Search code examples
kubernetesprometheus-alertmanageropsgenie

Alertmanager does not load webhook_config


I want to create new receiver and route for alertmanager to send heartbeats to OpsGenie.

I tried to achieve it by defining opsgenie_config but I wasn't able to send the pings to heartbeats in OpsGenie (I am able to send alerts to OpsGenie with same api key).

Another method I found was to use webhook_config (as suggested in #444) and my manifest looks like this:

apiVersion: monitoring.coreos.com/v1alpha1
kind: AlertmanagerConfig
metadata:
  name: opsgenie-webhook
  labels:
    managedBy: team-sre
spec:
  receivers:
  - name: heartbeat
    webhookConfigs:
    - httpConfig:
        basicAuth:
          password:
            name: opsgenie-api-key
            key: address
      url: https://api.opsgenie.com/v2/heartbeats/sre-test-cluster/ping
  route:
    groupWait: 0s
    repeatInterval: 1m
    groupInterval: 1m
    matchers:
    - name: alertname
      value: Watchdog
    receiver: heartbeat

When I apply the manifest the described receiver and route are not loaded to the Alertmanager. When I check the logs there is no error recorded but also no message stating that the sidecar tried to load the new alertmanagerconfig.
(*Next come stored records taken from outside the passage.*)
-- ==== Sys2Proof/Laws/State.lean ====
section
/-! SUPPORT. What each update of the state leaves in each field: one lemma for each pair, true by unfolding. -/

namespace Sys2Proof.Machine

/-! ### setReg -/

@[simp] theorem State.setReg_cyc (s : State) (r : RegName) (n : Nat) (v : Word) : (s.setReg r n v).cyc = s.cyc := rfl
@[simp] theorem State.setReg_free (s : State) (r : RegName) (n : Nat) (v : Word) : (s.setReg r n v).free = s.free := rfl
@[simp] theorem State.setReg_regs (s : State) (r : RegName) (n : Nat) (v : Word) : (s.setReg r n v).regs = Tab.putD s.regs (r.key n) (regReset r n) v := rfl
@[simp] theorem State.setReg_held (s : State) (r : RegName) (n : Nat) (v : Word) : (s.setReg r n v).held = s.held := rfl
@[simp] theorem State.setReg_was (s : State) (r : RegName) (n : Nat) (v : Word) : (s.setReg r n v).was = s.was := rfl
@[simp] theorem State.setReg_busyWas (s : State) (r : RegName) (n : Nat) (v : Word) : (s.setReg r n v).busyWas = s.busyWas := rfl
@[simp] theorem State.setReg_raised (s : State) (r : RegName) (n : Nat) (v : Word) : (s.setReg r n v).raised = s.raised := rfl
@[simp] theorem State.setReg_mem (s : State) (r : RegName) (n : Nat) (v : Word) : (s.setReg r n v).mem = s.mem := rfl
@[simp] theorem State.setReg_err (s : State) (r : RegName) (n : Nat) (v : Word) : (s.setReg r n v).err = s.err := rfl
@[simp] theorem State.setReg_evf (s : State) (r : RegName) (n : Nat) (v : Word) : (s.setReg r n v).evf = s.evf := rfl
@[simp] theorem State.setReg_hcp (s : State) (r : RegName) (n : Nat) (v : Word) : (s.setReg r n v).hcp = s.hcp := rfl
@[simp] theorem State.setReg_core (s : State) (r : RegName) (n : Nat) (v : Word) : (s.setReg r n v).core = s.core := rfl
@[simp] theorem State.setReg_ntc (s : State) (r : RegName) (n : Nat) (v : Word) : (s.setReg r n v).ntc = s.ntc := rfl
@[simp] theorem State.setReg_tmr (s : State) (r : RegName) (n : Nat) (v : Word) : (s.setReg r n v).tmr = s.tmr := rfl
@[simp] theorem State.setReg_rtc (s : State) (r : RegName) (n : Nat) (v : Word) : (s.setReg r n v).rtc = s.rtc := rfl
@[simp] theorem State.setReg_flc (s : State) (r : RegName) (n : Nat) (v : Word) : (s.setReg r n v).flc = s.flc := rfl
@[simp] theorem State.setReg_otp (s : State) (r : RegName) (n : Nat) (v : Word) : (s.setReg r n v).otp = s.otp := rfl
@[simp] theorem State.setReg_sram (s : State) (r : RegName) (n : Nat) (v : Word) : (s.setReg r n v).sram = s.sram := rfl
@[simp] theorem State.setReg_dmc (s : State) (r : RegName) (n : Nat) (v : Word) : (s.setReg r n v).dmc = s.dmc := rfl
@[simp] theorem State.setReg_rf (s : State) (r : RegName) (n : Nat) (v : Word) : (s.setReg r n v).rf = s.rf := rfl
@[simp] theorem State.setReg_txp (s : State) (r : RegName) (n : Nat) (v : Word) : (s.setReg r n v).txp = s.txp := rfl
@[simp] theorem State.setReg_frm (s : State) (r : RegName) (n : Nat) (v : Word) : (s.setReg r n v).frm = s.frm := rfl
@[simp] theorem State.setReg_msu (s : State) (r : RegName) (n : Nat) (v : Word) : (s.setReg r n v).msu = s.msu := rfl
@[simp] theorem State.setReg_sched (s : State) (r : RegName) (n : Nat) (v : Word) : (s.setReg r n v).sched = s.sched := rfl
@[simp] theorem State.setReg_lp (s : State) (r : RegName) (n : Nat) (v : Word) : (s.setReg r n v).lp = s.lp := rfl
@[simp] theorem State.setReg_pwr (s : State) (r : RegName) (n : Nat) (v : Word) : (s.setReg r n v).pwr = s.pwr := rfl
@[simp] theorem State.setReg_ctl (s : State) (r : RegName) (n : Nat) (v : Word) : (s.setReg r n v).ctl = s.ctl := rfl
@[simp] theorem State.setReg_vinLow (s : State) (r : RegName) (n : Nat) (v : Word) : (s.setReg r n v).vinLow = s.vinLow := rfl
@[simp] theorem State.setReg_roadPend (s : State) (r : RegName) (n : Nat) (v : Word) : (s.setReg r n v).roadPend = s.roadPend := rfl
@[simp] theorem State.setReg_pending (s : State) (r : RegName) (n : Nat) (v : Word) : (s.setReg r n v).pending = s.pending := rfl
Did anyone experience same problem and knows how to fix it?


Solution

  • I found the solution on github issue #3970 For basicAuth to be accepted, both username and password must be provided. Nice hack for it is to set username as : in base64 format (Og==). The manifests should be defined as follows:

    apiVersion: monitoring.coreos.com/v1alpha1
    kind: AlertmanagerConfig
    metadata:
      labels:
        managedBy: team-sre
      name: alertmanager-opsgenie-config
      namespace: monitoring
    spec:
      receivers:
      - name: deadmansswitch
        webhookConfigs:
          # url link to the specific heartbeat, replace test with heartbeat name
          - url: 'https://api.opsgenie.com/v2/heartbeats/<hearbeat-name>/ping'
            sendResolved: true
            httpConfig:
              basicAuth:
                # reference to secret containing login credentals
                password:
                  key: apiKey
                  name: opsgenie
                username:
                  key: username
                  name: opsgenie
      route:
        groupBy:
        - job
        groupInterval: 10s
        groupWait: 0s
        repeatInterval: 10s
        matchers:
          - name: alertname
            value: Watchdog
          - name: namespace
            value: monitoring
        receiver: deadmansswitch
    
    ---
    
    apiVersion: v1
    kind: Secret
    metadata:
      namespace: monitoring
      name: opsgenie
    type: Opaque
    data:
      # apiKey in encoded in base64
      apiKey: YOUR_PASSWORD
      # ':' in base 64 - fix suggested in https://github.com/prometheus-operator/prometheus-operator/issues/3970#issuecomment-888893008
      username: Og==
    

    After the manifest are applied and the alert definition matching the criteria is firing, Opsgenie is hit with heartbeat.